» **Exercise directions**:
The word "setWin" occurs in some of the lines below; copy each of those lines.

[Saved data entries]
-- ==== Sys2Proof/WellFormed.lean ====
section
/-! DEFINITION. Which operands each command can come with. A term outside these is none of the block's commands: a request with
bytes where it carries none, a frame that another row stands for, an epoch event with neither a level nor
a delivery, a run of the serial line with neither an edge nor a rise. Values the
block itself checks (indexes, counts, fields) are not restricted here. -/

namespace Sys2Proof

/-- The bytes outside the lanes a WRITE enables are 0, and a READ carries none (R2: "one byte for each enabled lane", "WRITE
only"). -/
def UpRequest.wf (r : UpRequest) : Bool :=
  (List.finRange 32).all fun i => (r.kind == .write && r.lanes.getLsbD i.val) || r.data[i] == 0#8

/-- The sixteen command codes of R175, which BAD_COMMAND does not carry. -/
def Instr.commandCodes : List Nat := [0x01, 0x10, 0x11, 0x12, 0x13, 0x20, 0x21, 0x22, 0x23, 0x24, 0x30, 0x31, 0x32, 0x40, 0x41, 0x5A]

/-- A command with operands its row can have. -/
def Instr.wf : Instr → Bool
  | .upstreamRequest r => r.wf
  | .upstreamResponse _ => true
  | .grant => true
  | .downstreamIssue => true
  | .downstreamResponse _ _ _ => true
  | .reevaluationPass => true
  | .epochEvent d => !d.levels.isEmpty || !d.windows.isEmpty
  | .ageExpiry _ => true
  | .holdExpiry _ => true
  | .linkReset order => decide order.Nodup
  | .linkResetRelease => true
  | .powerOnReset => true
  | .powerOnResetRelease _ => true
  | .transactionEndsEarly r => r.rise || !r.mdi.isEmpty
  | .badCommand code => !commandCodes.contains code.toNat
  | .identify => true
  | .readWindows _ _ => true
  | .writeWindow _ => true
  | .setOnline _ => true
  | .setOfflineFinish _ mode => mode != 1#8
  | .setOfflineDrop _ mode => mode != 0#8
  | .seal _ => true
  | .release _ => true
  | .discard _ => true
  | .clearFaultRetry _ action => action != 1#8
  | .clearFaultAbandon _ action => action != 0#8
  | .readGroups _ => true
  | .readAreas _ _ => true
  | .writeArea _ _ _ => true
  | .readSlots _ _ => true
  | .popEvents _ => true
  | .readStats _ _ => true
  | .softReset abandonOrder quiesceOrder => decide abandonOrder.Nodup && decide quiesceOrder.Nodup
  | .usTick => true
  | .transactionStart => true

end Sys2Proof
end

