/-- IDENTIFY returns OK, the part code, revision and capacities, the epoch counter, the time count and the soft-reset
condition, during a soft reset too, and changes no state but the port's (R177, R182). -/
def Obligations.IdentifyResult : Prop :=
  ∀ s : State, s.portTakes →
    exec .identify s =
      .next (s.withReply
        ([0x00#8, 0x16#8, 0x4C#8, 0x01#8, 16#8, 8#8, 0x00#8, 0x02#8, 8#8, 32#8, 32#8] ++
          [s.epochCounter.setWidth 8, (s.epochCounter >>> 8).setWidth 8] ++
          [s.timeCount.setWidth 8, (s.timeCount >>> 8).setWidth 8, (s.timeCount >>> 16).setWidth 8, (s.timeCount >>> 24).setWidth 8] ++
          [if s.softReset then 1#8 else 0#8]))

/-- READ_WINDOWS, READ_AREAS and READ_SLOTS: OK, the number of records up to the table's end, the records from the first in
ascending index order, zero bytes in the places beyond; an index outside the table gives BAD_INDEX and a count outside its
range BAD_VALUE; no record changes (R173, R175, R179). -/
def Obligations.TableReads : Prop :=
  ∀ (s : State) (b n : Byte) (f : BitVec 16), s.portTakes →
    let reply := fun (size width most first count : Nat) (rec : Nat → List Byte) =>
      if size ≤ first then [0x81#8]
      else if count = 0 ∨ most < count then [0x82#8]
      else
        [0x00#8, BitVec.ofNat 8 (min count (size - first))] ++
          ((List.range' first (min count (size - first))).map rec).flatten ++
          List.replicate (width * (count - min count (size - first))) 0#8
    exec (.readWindows b n) s = .next (s.withReply (reply 16 32 16 b.toNat n.toNat s.windowBytes)) ∧
      exec (.readAreas b n) s = .next (s.withReply (reply 8 7 8 b.toNat n.toNat s.areaBytes)) ∧
      exec (.readSlots f n) s = .next (s.withReply (reply 512 17 16 f.toNat n.toNat s.slotSummary)) ∧
      (∀ k, (s.windowBytes k).length = 32 ∧ (s.areaBytes k).length = 7 ∧ (s.slotSummary k).length = 17)

/-- READ_GROUPS returns OK, the count and the records oldest first in 101 bytes, in every window state; READ_STATS the four
counts, which become 0 in the same taking when zero-after-read is 1, BAD_VALUE when it is neither 0 nor 1 (R39, R63, R173,
R180, R181). -/
def Obligations.GroupAndStatReads : Prop :=
  ∀ (s : State) (w : WIdx) (z : Byte), s.portTakes →
    (exec (.readGroups (BitVec.ofNat 8 w.val)) s =
      .next (s.withReply
        ([0x00#8, BitVec.ofNat 8 (s.win w).groups.length] ++ ((s.win w).groups.map Group.bytes).flatten ++
          List.replicate (25 * (4 - (s.win w).groups.length)) 0#8))) ∧
    (∀ g : Group, g.bytes.length = 25) ∧
    (z = 0 → exec (.readStats (BitVec.ofNat 8 w.val) z) s = .next (s.withReply (0x00#8 :: (s.win w).stats.bytes))) ∧
    (z = 1 → exec (.readStats (BitVec.ofNat 8 w.val) z) s =
      .next ((s.setWin w { s.win w with stats := ⟨0, 0, 0, 0⟩ }).withReply (0x00#8 :: (s.win w).stats.bytes))) ∧
    (z ≠ 0 → z ≠ 1 → exec (.readStats (BitVec.ofNat 8 w.val) z) s = .next (s.withReply [0x82#8]))

/-- R164: POP_EVENTS(n) gives BAD_VALUE for n outside 1 to 8; otherwise it removes the first k records, k the smaller of n and
their number, and returns k and those records; OK when k is 1 or more, NONE when the queue is empty; the sequence, the lost
count and everything outside the event queue and the port stay, during a soft reset too; an emptied queue deasserts ALERT_N.
-/
def Obligations.PopEvents : Prop :=
  ∀ (s : State) (n : Byte), s.portTakes →
    (n = 0 ∨ 8 < n.toNat → exec (.popEvents n) s = .next (s.withReply [0x82#8])) ∧
    (1 ≤ n.toNat → n.toNat ≤ 8 →
      let k := min n.toNat s.events.length
      let t := { s with events := s.events.drop k }
      exec (.popEvents n) s =
        .next (t.withReply
          ([if s.events = [] then 0x02#8 else 0x00#8, BitVec.ofNat 8 k] ++ ((s.events.take k).map Event.bytes).flatten ++
            List.replicate (13 * (n.toNat - k)) 0#8)) ∧
      t.alertAsserted = decide (k < s.events.length))

/-- WRITE_WINDOW. For an UNUSED or OFFLINE window size 0 makes it UNUSED, keeping next group number and statistics; otherwise
BAD_VALUE when a field is refused, OVERLAP when the range shares a line with another configured window, else the fields take
the command's values and the window is OFFLINE (R21 to R23, R178). For a live window STATE when a compared field differs,
BAD_VALUE when the enables name a kind that is not window-scoped, else the event enables alone change (R24). -/
def Obligations.WriteWindow : Prop :=
  (∀ (s : State) (op : WindowOperands) (w : WIdx), s.portTakes → s.softReset = false → op.index = BitVec.ofNat 8 w.val →
      (s.win w).state.live = false →
      let markerOk := op.markerOffset.toNat < op.size.toNat ∧ op.laneGroup.toNat ≤ 3 ∧ op.completion.toNat ≤ 1
      let ok := op.base.toNat % 32 = 0 ∧ op.size.toNat ≤ 33554432 ∧ op.base.toNat + 32 * op.size.toNat ≤ 2 ^ 40 ∧ op.area.toNat ≤ 7 ∧
        op.trigger.toNat ≤ 2 ∧ (op.trigger.toNat ≤ 1 → markerOk) ∧ op.policy.toNat ≤ 1 ∧ op.holdLimit ≠ 0 ∧ op.ageAction.toNat ≤ 1 ∧
        op.enables.toNat < 256
      let overlap := ∃ v : WIdx, v ≠ w ∧ (s.win v).state ≠ .unused ∧
        op.base.toNat / 32 < (s.win v).base.toNat + (s.win v).size.toNat ∧ (s.win v).base.toNat < op.base.toNat / 32 + op.size.toNat
      (op.size = 0 →
        exec (.writeWindow op) s =
          .next ((s.setWin w
            { Window.zero with nextGroup := (s.win w).nextGroup, stats := (s.win w).stats, groups := (s.win w).groups }).withReply
            [0x00#8])) ∧
      (op.size ≠ 0 → ¬ok → exec (.writeWindow op) s = .next (s.withReply [0x82#8])) ∧
      (op.size ≠ 0 → ok → overlap → exec (.writeWindow op) s = .next (s.withReply [0x83#8])) ∧
      (op.size ≠ 0 → ok → ¬overlap →
        ∃ x : Window, exec (.writeWindow op) s = .next ((s.setWin w x).withReply [0x00#8]) ∧ x.state = .offline ∧
          Line.addr x.base = op.base ∧ x.size = op.size ∧ x.area.val = op.area.toNat ∧ x.trigger.code = op.trigger ∧
          (x.trigger = .epoch → x.marker = none) ∧
          (x.trigger ≠ .epoch → ∃ m ∈ x.marker, m.offset = op.markerOffset ∧ m.laneGroup.val = op.laneGroup.toNat ∧
            m.completion.code = op.completion) ∧
          x.policy.code = op.policy ∧ x.holdLimit = op.holdLimit ∧ x.ageLimit = op.ageLimit ∧ x.ageAction.code = op.ageAction ∧
          x.enables.setWidth 16 = op.enables ∧ x.nextGroup = (s.win w).nextGroup ∧ x.stats = (s.win w).stats ∧
          x.groups = (s.win w).groups ∧ x.frozenFrom = (s.win w).frozenFrom ∧ x.quiesceMode = (s.win w).quiesceMode)) ∧
  (∀ (s : State) (op : WindowOperands) (w : WIdx), s.portTakes → s.softReset = false → op.index = BitVec.ofNat 8 w.val →
      (s.win w).state.live = true →
      let x := s.win w
      let same := op.base = Line.addr x.base ∧ op.size = x.size ∧ op.area.toNat = x.area.val ∧ op.trigger = x.trigger.code ∧
        (x.trigger ≠ .epoch → ∃ m ∈ x.marker, op.markerOffset = m.offset ∧ op.laneGroup.toNat = m.laneGroup.val ∧
          op.completion = m.completion.code) ∧
        op.policy = x.policy.code ∧ op.holdLimit = x.holdLimit ∧ op.ageLimit = x.ageLimit ∧ op.ageAction = x.ageAction.code
      (¬same → exec (.writeWindow op) s = .next (s.withReply [0x84#8])) ∧
      (same → 256 ≤ op.enables.toNat → exec (.writeWindow op) s = .next (s.withReply [0x82#8])) ∧
      (same → op.enables.toNat < 256 →
        exec (.writeWindow op) s = .next ((s.setWin w { x with enables := op.enables.setWidth 8 }).withReply [0x00#8])))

» **Response below**:
      .next ((s.setWin w { s.win w with stats := ⟨0, 0, 0, 0⟩ }).withReply (0x00#8 :: (s.win w).stats.bytes))) ∧
          .next ((s.setWin w
        ∃ x : Window, exec (.writeWindow op) s = .next ((s.setWin w x).withReply [0x00#8]) ∧ x.state = .offline ∧
        exec (.writeWindow op) s = .next ((s.setWin w { x with enables := op.enables.setWidth 8 }).withReply [0x00#8])))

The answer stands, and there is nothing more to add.